In fact, it's a very common optimization that already implemented by other
engines like Spark.
Regards!
Aron Tao
JiaTao Tao <ta...@gmail.com> 于2021年3月2日周二 上午11:39写道:
> Hi
>
> I met the same problem and you can take a look at this JIRA.

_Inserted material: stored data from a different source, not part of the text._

-- ==== Sys2Proof/Machine/Vector.lean ====
section
/-!
DEFINITION. The VV, VR, VM and FS groups: vector arithmetic, conversions, reductions, lane moves, masks, tree masks,
polynomials and special functions (R184 to R207, R265 to R273).
-/

namespace Sys2Proof.Machine

/-- What a vector word reads of its context besides operands (R184). -/
def State.env (s : State) : Env :=
  let x := s.cx
  ⟨x.vshape.toNat, ⟨x.round.extractLsb' 0 2, x.round.getLsbD 2⟩, x.key, x.tile, (s.regOf s.me).period⟩

/-- A one-source element-wise word. -/
def State.vv1 (s : State) (lat : Nat) (f m : BitVec 3) (d a : BitVec 5) (op : Env → Nat → Nat × Flags) : State :=
  let va := s.cx.rv a
  s.writeV lat d (each f (s.cx.rm m) (fun l => op s.env (lane (eb f) va l)))

/-- A two-source element-wise word. -/
def State.vv2 (s : State) (lat : Nat) (f m : BitVec 3) (d a b : BitVec 5) (op : Env → Nat → Nat → Nat × Flags) : State :=
  let va := s.cx.rv a
  let vb := s.cx.rv b
  s.writeV lat d (each f (s.cx.rm m) (fun l => op s.env (lane (eb f) va l) (lane (eb f) vb l)))

/-- A three-source element-wise word: vd is also read. -/
def State.vv3 (s : State) (f m : BitVec 3) (d a b : BitVec 5) (negP negD : Bool) : State :=
  let va := s.cx.rv a
  let vb := s.cx.rv b
  let vd := s.cx.rv d
  s.writeV 4 d (each f (s.cx.rm m) (fun l =>
    fused f s.env.rnd negP negD (lane (eb f) va l) (lane (eb f) vb l) (lane (eb f) vd l)))

/-- VSEL: every lane is written, from va where the mask has a 1 (R192). -/
def State.vselect (s : State) (f m : BitVec 3) (d a b : BitVec 5) : State :=
  let va := s.cx.rv a
  let vb := s.cx.rv b
  let mk := s.cx.rm m
  s.writeV 2 d ((each f (BitVec.allOnes 512) (fun l =>
    (if bitOf mk l then lane (eb f) va l else lane (eb f) vb l, 0))).whole)

/-- A compare into mask vd (R191). -/
def State.vcompare (s : State) (f m : BitVec 3) (d a b : BitVec 5) (kind : Nat) : State :=
  let r := compareLanes f (s.cx.rm m) kind (s.cx.rv a) (s.cx.rv b)
  s.writeM 2 (d.setWidth 3) r.1 r.2

/-- A VR word of one vector source. -/
def State.vr1 (s : State) (lat : Nat) (m : BitVec 3) (d a : BitVec 5) (op : Env → BitVec 512 → BitVec 4096 → VRes) :
    State :=
  s.writeV lat d (op s.env (s.cx.rm m) (s.cx.rv a))

/-- A mask-register word (R204). -/
def State.mask2 (s : State) (d a b : BitVec 5) (op : BitVec 512 → BitVec 512 → BitVec 512) : State :=
  s.writeM 2 (d.setWidth 3) (op (s.cx.rm (a.setWidth 3)) (s.cx.rm (b.setWidth 3))) (BitVec.allOnes 512)

/-- The bits 0 to N − 1 of a mask that are set (R204). -/
def maskCount (f : BitVec 3) (m : BitVec 512) : Nat := (List.range (laneCount f)).countP (bitOf m)

/-- A polynomial that a word leaves behind, `lat` cycles after its issue; a step of more than one cycle keeps it busy
until then (R267). -/
def State.putPoly (s : State) (lat : Nat) (q : BitVec 3) (r : Poly × Flags) : State :=
  let s := s.later lat .ld (.poly q r.1 r.2)
  if lat = 1 then s
  else s.modCx (fun x => { x with qbusy := Table.set x.qbusy q.toNat (s.now s.me + lat) })

/-- VADD (Table 9.3). -/
def execVadd (f m : BitVec 3) (d a b : BitVec 5) (s : State) : Host.Outcome State Fault Refusal :=
  issue (.vadd f m d a b) s (fun s => s.vv2 2 f m d a b (fun e => vadd f e.rnd))

/-- VSUB (Table 9.3). -/
def execVsub (f m : BitVec 3) (d a b : BitVec 5) (s : State) : Host.Outcome State Fault Refusal :=
  issue (.vsub f m d a b) s (fun s => s.vv2 2 f m d a b (fun e => vsub f e.rnd))

/-- VMUL (Table 9.3). -/
def execVmul (f m : BitVec 3) (d a b : BitVec 5) (s : State) : Host.Outcome State Fault Refusal :=
  issue (.vmul f m d a b) s (fun s => s.vv2 4 f m d a b (fun e => vmul f e.rnd))

/-- VFMA (Table 9.3). -/
def execVfma (f m : BitVec 3) (d a b : BitVec 5) (s : State) : Host.Outcome State Fault Refusal :=
  issue (.vfma f m d a b) s (fun s => s.vv3 f m d a b false false)

/-- VFMS (Table 9.3). -/
def execVfms (f m : BitVec 3) (d a b : BitVec 5) (s : State) : Host.Outcome State Fault Refusal :=
  issue (.vfms f m d a b) s (fun s => s.vv3 f m d a b false true)

/-- VFNMA (Table 9.3). -/
def execVfnma (f m : BitVec 3) (d a b : BitVec 5) (s : State) : Host.Outcome State Fault Refusal :=
  issue (.vfnma f m d a b) s (fun s => s.vv3 f m d a b true false)

/-- VMIN (Table 9.3). -/
def execVmin (f m : BitVec 3) (d a b : BitVec 5) (s : State) : Host.Outcome State Fault Refusal :=
  issue (.vmin f m d a b) s (fun s => s.vv2 2 f m d a b (fun _ => minmax f false))

/-- VMAX (Table 9.3). -/
def execVmax (f m : BitVec 3) (d a b : BitVec 5) (s : State) : Host.Outcome State Fault Refusal :=
  issue (.vmax f m d a b) s (fun s => s.vv2 2 f m d a b (fun _ => minmax f true))

/-- VABS (Table 9.3). -/
def execVabs (f m : BitVec 3) (d a : BitVec 5) (s : State) : Host.Outcome State Fault Refusal :=
  issue (.vabs f m d a) s (fun s => s.vv1 2 f m d a (fun _ => signOp f false))

/-- VNEG (Table 9.3). -/
def execVneg (f m : BitVec 3) (d a : BitVec 5) (s : State) : Host.Outcome State Fault Refusal :=
  issue (.vneg f m d a) s (fun s => s.vv1 2 f m d a (fun _ => signOp f true))

/-- VAND (Table 9.3). -/
def execVand (f m : BitVec 3) (d a b : BitVec 5) (s : State) : Host.Outcome State Fault Refusal :=
  issue (.vand f m d a b) s (fun s => s.vv2 2 f m d a b (fun _ x y => (x &&& y, 0)))

/-- VOR (Table 9.3). -/
def execVor (f m : BitVec 3) (d a b : BitVec 5) (s : State) : Host.Outcome State Fault Refusal :=
  issue (.vor f m d a b) s (fun s => s.vv2 2 f m d a b (fun _ x y => (x ||| y, 0)))

/-- VXOR (Table 9.3). -/
def execVxor (f m : BitVec 3) (d a b : BitVec 5) (s : State) : Host.Outcome State Fault Refusal :=
  issue (.vxor f m d a b) s (fun s => s.vv2 2 f m d a b (fun _ x y => (x ^^^ y, 0)))

/-- VNOT (Table 9.3). -/
def execVnot (f m : BitVec 3) (d a : BitVec 5) (s : State) : Host.Outcome State Fault Refusal :=
  issue (.vnot f m d a) s (fun s => s.vv1 2 f m d a (fun _ x => (2 ^ eb f - 1 - x, 0)))

/-- VSHL (Table 9.3). -/
def execVshl (f m : BitVec 3) (d a b : BitVec 5) (s : State) : Host.Outcome State Fault Refusal :=
  issue (.vshl f m d a b) s (fun s => s.vv2 2 f m d a b (fun _ => vshift f 0))

/-- VSHR (Table 9.3). -/
def execVshr (f m : BitVec 3) (d a b : BitVec 5) (s : State) : Host.Outcome State Fault Refusal :=
  issue (.vshr f m d a b) s (fun s => s.vv2 2 f m d a b (fun _ => vshift f 1))

/-- VSRA (Table 9.3). -/
def execVsra (f m : BitVec 3) (d a b : BitVec 5) (s : State) : Host.Outcome State Fault Refusal :=
  issue (.vsra f m d a b) s (fun s => s.vv2 2 f m d a b (fun _ => vshift f 2))

/-- VMOV (Table 9.3). -/
def execVmov (f m : BitVec 3) (d a : BitVec 5) (s : State) : Host.Outcome State Fault Refusal :=
  issue (.vmov f m d a) s (fun s => s.vv1 2 f m d a (fun _ x => (x, 0)))

/-- VSEL (Table 9.3, R192). -/
def execVsel (f m : BitVec 3) (d a b : BitVec 5) (s : State) : Host.Outcome State Fault Refusal :=
  issue (.vsel f m d a b) s (fun s => s.vselect f m d a b)

/-- VCEQ (Table 9.3, R191). -/
def execVceq (f m : BitVec 3) (d a b : BitVec 5) (s : State) : Host.Outcome State Fault Refusal :=
  issue (.vceq f m d a b) s (fun s => s.vcompare f m d a b 0)

/-- VCNE (Table 9.3, R191). -/
def execVcne (f m : BitVec 3) (d a b : BitVec 5) (s : State) : Host.Outcome State Fault Refusal :=
  issue (.vcne f m d a b) s (fun s => s.vcompare f m d a b 1)

/-- VCLT (Table 9.3, R191). -/
def execVclt (f m : BitVec 3) (d a b : BitVec 5) (s : State) : Host.Outcome State Fault Refusal :=
  issue (.vclt f m d a b) s (fun s => s.vcompare f m d a b 2)

/-- VCLE (Table 9.3, R191). -/
def execVcle (f m : BitVec 3) (d a b : BitVec 5) (s : State) : Host.Outcome State Fault Refusal :=
  issue (.vcle f m d a b) s (fun s => s.vcompare f m d a b 3)

/-- VSCALEB (R95, R193). -/
def execVscaleb (f m : BitVec 3) (d a b : BitVec 5) (s : State) : Host.Outcome State Fault Refusal :=
  issue (.vscaleb f m d a b) s (fun s => s.vv2 2 f m d a b (fun e => vscaleb f e.rnd))

/-- VEXPO (R95, R193). -/
def execVexpo (f m : BitVec 3) (d a : BitVec 5) (s : State) : Host.Outcome State Fault Refusal :=
  issue (.vexpo f m d a) s (fun s => s.vv1 2 f m d a (fun _ => vexpo f))

/-- VCVT (R194, R195). -/
def execVcvt (f m : BitVec 3) (d a : BitVec 5) (p : BitVec 2) (fs : BitVec 3) (s : State) : Host.Outcome State Fault Refusal :=
  issue (.vcvt f m d a p fs) s (fun s => s.vr1 3 m d a (fun e => vcvt e f fs p.toNat))

/-- VCVTS (R194, R196). -/
def execVcvts (f m : BitVec 3) (d a : BitVec 5) (p : BitVec 2) (fs : BitVec 3) (s : State) : Host.Outcome State Fault Refusal :=
  issue (.vcvts f m d a p fs) s (fun s => s.vr1 3 m d a (fun e => vcvts e f fs p.toNat))

/-- VRMAX (R197, R198). -/
def execVrmax (f m : BitVec 3) (d a : BitVec 5) (s : State) : Host.Outcome State Fault Refusal :=
  issue (.vrmax f m d a) s (fun s => s.vr1 6 m d a (fun e => vrext e f true false))

/-- VRMIN (R197, R198). -/
def execVrmin (f m : BitVec 3) (d a : BitVec 5) (s : State) : Host.Outcome State Fault Refusal :=
  issue (.vrmin f m d a) s (fun s => s.vr1 6 m d a (fun e => vrext e f false false))

/-- VRSUM (R197, R198). -/
def execVrsum (f m : BitVec 3) (d a : BitVec 5) (s : State) : Host.Outcome State Fault Refusal :=
  issue (.vrsum f m d a) s (fun s => s.vr1 6 m d a (fun e => vrsum e f))

/-- VRSSQ (R197, R198). -/
def execVrssq (f m : BitVec 3) (d a : BitVec 5) (s : State) : Host.Outcome State Fault Refusal :=
  issue (.vrssq f m d a) s (fun s => s.vr1 6 m d a (fun e => vrssq e f))

/-- VRAMAX (R197, R198). -/
def execVramax (f m : BitVec 3) (d a : BitVec 5) (s : State) : Host.Outcome State Fault Refusal :=
  issue (.vramax f m d a) s (fun s => s.vr1 6 m d a (fun e => vrext e f true true))

/-- VRARG (R197, R198). -/
def execVrarg (f m : BitVec 3) (d a : BitVec 5) (s : State) : Host.Outcome State Fault Refusal :=
  issue (.vrarg f m d a) s (fun s => s.vr1 6 m d a (fun e => vrarg e f))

> I also pull a request, but it does not get merged:
> https://github.com/apache/calcite/pull/2253
> This optimization I think is very common and useful, I'll continue this
> work soon.
>
> cc Julian
>
> Regards!
>
> Aron Tao
>
>
> Priyendra Deshwal <pr...@gmail.com> 于2021年3月1日周一 下午4:52写道:
>
>> That rule was already enabled for me. I also tried enabling a collection
>> of
>> other *_REDUCE_EXPRESSION rules but it did not help. Reading the
>> underlying
>> code, it suggests that these rules help with constant elimination but
>> perhaps do not do the kind of common expression factoring that may be
>> needed for this particular case.
>>
>>
>> On Sun, Feb 28, 2021 at 11:32 PM Fan Liya <li...@gmail.com> wrote:
>>
>> > Hi Priyendra,
>> >
>> > We have FilterReduceExpressionsRule which reduces filter conditions.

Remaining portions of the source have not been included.